═════ RECORDS FOR THE TASK ═════

-- ==== Sys2Proof/Tests/Slice0.lean ====
section
/-! SUPPORT. Tests: expected values are from the spec's own examples and vectors (95_test_vectors.md and the rules named
beside them), never from the model. Then, for each statement with hypotheses, a witness that meets them. -/

namespace Sys2Proof.Tests

set_option Elab.async false

open Machine

/-- A state about to complete a request with these operands. -/
def st (a b c : F64) : State := { State.reset with phase := .busy, req := { Req.zero with a := a, b := b, c := c } }

/-- A state about to complete a request with this text. -/
def stText (t : List Byte) : State :=
  { State.reset with phase := .busy,
                     req := { Req.zero with len := BitVec.ofNat 8 t.length, txt := Memory.ofBytes t } }

/-- The response of an outcome that is a next state. -/
def respOf : Host.Outcome State Fault Refusal → Option Resp
  | .next t => some t.resp
  | _ => none

/-- The result field of an outcome that is a next state. -/
def rOf (o : Host.Outcome State Fault Refusal) : Option (BitVec 64) := (respOf o).map (·.r)

/-- The code of an outcome that is a next state. -/
def ccOf (o : Host.Outcome State Fault Refusal) : Option (BitVec 3) := (respOf o).map (·.cc)

/-- The sign, exponent, digits and text of an outcome that is a next state. -/
def decOf (o : Host.Outcome State Fault Refusal) : Option (BitVec 1 × BitVec 16 × List Byte × List Byte) :=
  (respOf o).map fun r => (r.sgn, r.x, r.dig.bytes r.dlen.toNat, r.txt.bytes r.tlen.toNat)

/-- The value and the count of an outcome that is a next state. -/
def parsedOf (o : Host.Outcome State Fault Refusal) : Option (BitVec 64 × BitVec 16) := (respOf o).map fun r => (r.r, r.x)

/-- The refusal of an outcome. -/
def refusalOf : Host.Outcome State Fault Refusal → Option Refusal
  | .refused e => some e
  | _ => none

/-- The phase of an outcome that is a next state. -/
def phaseOf : Host.Outcome State Fault Refusal → Option Phase
  | .next t => some t.phase
  | _ => none

/-! Well-formedness: each check refuses an ill-formed word (rule R70). -/

theorem test_rsv_refused : legalCommand 0x01000010#32 = false ∧ legalCommand 0xFF000000#32 = false := by decide
theorem test_op_05_0F_refused : legalCommand 0x05#32 = false ∧ legalCommand 0x0F#32 = false := by decide
theorem test_op_16_1F_refused : legalCommand 0x16#32 = false ∧ legalCommand 0x1F#32 = false := by decide
theorem test_op_32_3F_refused : legalCommand 0x32#32 = false ∧ legalCommand 0x3F#32 = false := by decide
theorem test_op_4D_4F_refused : legalCommand 0x4D#32 = false ∧ legalCommand 0x4F#32 = false := by decide
theorem test_op_52_FF_refused : legalCommand 0x52#32 = false ∧ legalCommand 0xFF#32 = false := by decide
theorem test_legal_words : legalCommand 0x00ABCD10#32 = true ∧ legalCommand 0x00FFFF50#32 = true := by decide

/-! Decoding: every row's word, bit by bit from rules R60 and R63 (`rsv`, `p1`, `p0`, `op`). -/

theorem test_decode_classifier :
    decode (0b00000000#8 ++ 0b00000000#8 ++ 0b00000000#8 ++ 0b00000000#8) = .ok .decode ∧
    decode (0b00000000#8 ++ 0b00000000#8 ++ 0b00000000#8 ++ 0b00000001#8) = .ok .classify := by decide

theorem test_decode_sign :
    decode (0b00000000#8 ++ 0b00000000#8 ++ 0b00000000#8 ++ 0b00000010#8) = .ok .neg ∧
    decode (0b00000000#8 ++ 0b00000000#8 ++ 0b00000000#8 ++ 0b00000011#8) = .ok .abs ∧
    decode (0b00000000#8 ++ 0b00000000#8 ++ 0b00000000#8 ++ 0b00000100#8) = .ok .cmp := by decide

theorem test_decode_arithmetic :
    decode (0b00000000#8 ++ 0b00000000#8 ++ 0b00000000#8 ++ 0b00010000#8) = .ok .add ∧
    decode (0b00000000#8 ++ 0b00000000#8 ++ 0b00000000#8 ++ 0b00010001#8) = .ok .sub ∧
    decode (0b00000000#8 ++ 0b00000000#8 ++ 0b00000000#8 ++ 0b00010010#8) = .ok .mul ∧
    decode (0b00000000#8 ++ 0b00000000#8 ++ 0b00000000#8 ++ 0b00010011#8) = .ok .div ∧
    decode (0b00000000#8 ++ 0b00000000#8 ++ 0b00000000#8 ++ 0b00010100#8) = .ok .sqrt ∧
    decode (0b00000000#8 ++ 0b00000000#8 ++ 0b00000000#8 ++ 0b00010101#8) = .ok .fma := by decide

theorem test_decode_i2f :
    decode (0b00000000#8 ++ 0b00000000#8 ++ 0b00000000#8 ++ 0b00100000#8) = .ok .i2fS8 ∧
    decode (0b00000000#8 ++ 0b00000000#8 ++ 0b00000000#8 ++ 0b00100001#8) = .ok .i2fU8 ∧
    decode (0b00000000#8 ++ 0b00000000#8 ++ 0b00000000#8 ++ 0b00100010#8) = .ok .i2fS16 ∧
    decode (0b00000000#8 ++ 0b00000000#8 ++ 0b00000000#8 ++ 0b00100011#8) = .ok .i2fU16 ∧
    decode (0b00000000#8 ++ 0b00000000#8 ++ 0b00000000#8 ++ 0b00100100#8) = .ok .i2fS32 ∧
    decode (0b00000000#8 ++ 0b00000000#8 ++ 0b00000000#8 ++ 0b00100101#8) = .ok .i2fU32 ∧
    decode (0b00000000#8 ++ 0b00000000#8 ++ 0b00000000#8 ++ 0b00100110#8) = .ok .i2fS64 ∧
    decode (0b00000000#8 ++ 0b00000000#8 ++ 0b00000000#8 ++ 0b00100111#8) = .ok .i2fU64 := by decide

theorem test_decode_f2i :
    decode (0b00000000#8 ++ 0b00000000#8 ++ 0b00000000#8 ++ 0b00101000#8) = .ok .f2iS8 ∧
    decode (0b00000000#8 ++ 0b00000000#8 ++ 0b00000000#8 ++ 0b00101001#8) = .ok .f2iU8 ∧
    decode (0b00000000#8 ++ 0b00000000#8 ++ 0b00000000#8 ++ 0b00101010#8) = .ok .f2iS16 ∧
    decode (0b00000000#8 ++ 0b00000000#8 ++ 0b00000000#8 ++ 0b00101011#8) = .ok .f2iU16 ∧
    decode (0b00000000#8 ++ 0b00000000#8 ++ 0b00000000#8 ++ 0b00101100#8) = .ok .f2iS32 ∧
    decode (0b00000000#8 ++ 0b00000000#8 ++ 0b00000000#8 ++ 0b00101101#8) = .ok .f2iU32 ∧
    decode (0b00000000#8 ++ 0b00000000#8 ++ 0b00000000#8 ++ 0b00101110#8) = .ok .f2iS64 ∧
    decode (0b00000000#8 ++ 0b00000000#8 ++ 0b00000000#8 ++ 0b00101111#8) = .ok .f2iU64 := by decide

theorem test_decode_float32 :
    decode (0b00000000#8 ++ 0b00000000#8 ++ 0b00000000#8 ++ 0b00110000#8) = .ok .f32ToF64 ∧
    decode (0b00000000#8 ++ 0b00000000#8 ++ 0b00000000#8 ++ 0b00110001#8) = .ok .f64ToF32 := by decide

theorem test_decode_trig :
    decode (0b00000000#8 ++ 0b00000000#8 ++ 0b00000000#8 ++ 0b01000000#8) = .ok .sin ∧
    decode (0b00000000#8 ++ 0b00000000#8 ++ 0b00000000#8 ++ 0b01000001#8) = .ok .cos ∧
    decode (0b00000000#8 ++ 0b00000000#8 ++ 0b00000000#8 ++ 0b01000010#8) = .ok .tan ∧
    decode (0b00000000#8 ++ 0b00000000#8 ++ 0b00000000#8 ++ 0b01000011#8) = .ok .asin ∧
    decode (0b00000000#8 ++ 0b00000000#8 ++ 0b00000000#8 ++ 0b01000100#8) = .ok .acos ∧
    decode (0b00000000#8 ++ 0b00000000#8 ++ 0b00000000#8 ++ 0b01000101#8) = .ok .atan ∧
    decode (0b00000000#8 ++ 0b00000000#8 ++ 0b00000000#8 ++ 0b01000110#8) = .ok .atan2 := by decide

theorem test_decode_explog :
    decode (0b00000000#8 ++ 0b00000000#8 ++ 0b00000000#8 ++ 0b01000111#8) = .ok .exp ∧
    decode (0b00000000#8 ++ 0b00000000#8 ++ 0b00000000#8 ++ 0b01001000#8) = .ok .log ∧
    decode (0b00000000#8 ++ 0b00000000#8 ++ 0b00000000#8 ++ 0b01001001#8) = .ok .pow ∧
    decode (0b00000000#8 ++ 0b00000000#8 ++ 0b00000000#8 ++ 0b01001010#8) = .ok .sinh ∧
    decode (0b00000000#8 ++ 0b00000000#8 ++ 0b00000000#8 ++ 0b01001011#8) = .ok .cosh ∧
    decode (0b00000000#8 ++ 0b00000000#8 ++ 0b00000000#8 ++ 0b01001100#8) = .ok .tanh := by decide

═════

**AIM OF THE TASK**.
Please reproduce the lines from the line with "The phase of" to the line with "0b00010100#8) = .ok .sqrt ∧", both ends included, exactly as they appear above.

**RESULT OF THE EXERCISE**.
/-- The phase of an outcome that is a next state. -/
def phaseOf : Host.Outcome State Fault Refusal → Option Phase
  | .next t => some t.phase
  | _ => none

/-! Well-formedness: each check refuses an ill-formed word (rule R70). -/

theorem test_rsv_refused : legalCommand 0x01000010#32 = false ∧ legalCommand 0xFF000000#32 = false := by decide
theorem test_op_05_0F_refused : legalCommand 0x05#32 = false ∧ legalCommand 0x0F#32 = false := by decide
theorem test_op_16_1F_refused : legalCommand 0x16#32 = false ∧ legalCommand 0x1F#32 = false := by decide
theorem test_op_32_3F_refused : legalCommand 0x32#32 = false ∧ legalCommand 0x3F#32 = false := by decide
theorem test_op_4D_4F_refused : legalCommand 0x4D#32 = false ∧ legalCommand 0x4F#32 = false := by decide
theorem test_op_52_FF_refused : legalCommand 0x52#32 = false ∧ legalCommand 0xFF#32 = false := by decide
theorem test_legal_words : legalCommand 0x00ABCD10#32 = true ∧ legalCommand 0x00FFFF50#32 = true := by decide

/-! Decoding: every row's word, bit by bit from rules R60 and R63 (`rsv`, `p1`, `p0`, `op`). -/

theorem test_decode_classifier :
    decode (0b00000000#8 ++ 0b00000000#8 ++ 0b00000000#8 ++ 0b00000000#8) = .ok .decode ∧
    decode (0b00000000#8 ++ 0b00000000#8 ++ 0b00000000#8 ++ 0b00000001#8) = .ok .classify := by decide

theorem test_decode_sign :
    decode (0b00000000#8 ++ 0b00000000#8 ++ 0b00000000#8 ++ 0b00000010#8) = .ok .neg ∧
    decode (0b00000000#8 ++ 0b00000000#8 ++ 0b00000000#8 ++ 0b00000011#8) = .ok .abs ∧
    decode (0b00000000#8 ++ 0b00000000#8 ++ 0b00000000#8 ++ 0b00000100#8) = .ok .cmp := by decide

theorem test_decode_arithmetic :
    decode (0b00000000#8 ++ 0b00000000#8 ++ 0b00000000#8 ++ 0b00010000#8) = .ok .add ∧
    decode (0b00000000#8 ++ 0b00000000#8 ++ 0b00000000#8 ++ 0b00010001#8) = .ok .sub ∧
    decode (0b00000000#8 ++ 0b00000000#8 ++ 0b00000000#8 ++ 0b00010010#8) = .ok .mul ∧
    decode (0b00000000#8 ++ 0b00000000#8 ++ 0b00000000#8 ++ 0b00010011#8) = .ok .div ∧
    decode (0b00000000#8 ++ 0b00000000#8 ++ 0b00000000#8 ++ 0b00010100#8) = .ok .sqrt ∧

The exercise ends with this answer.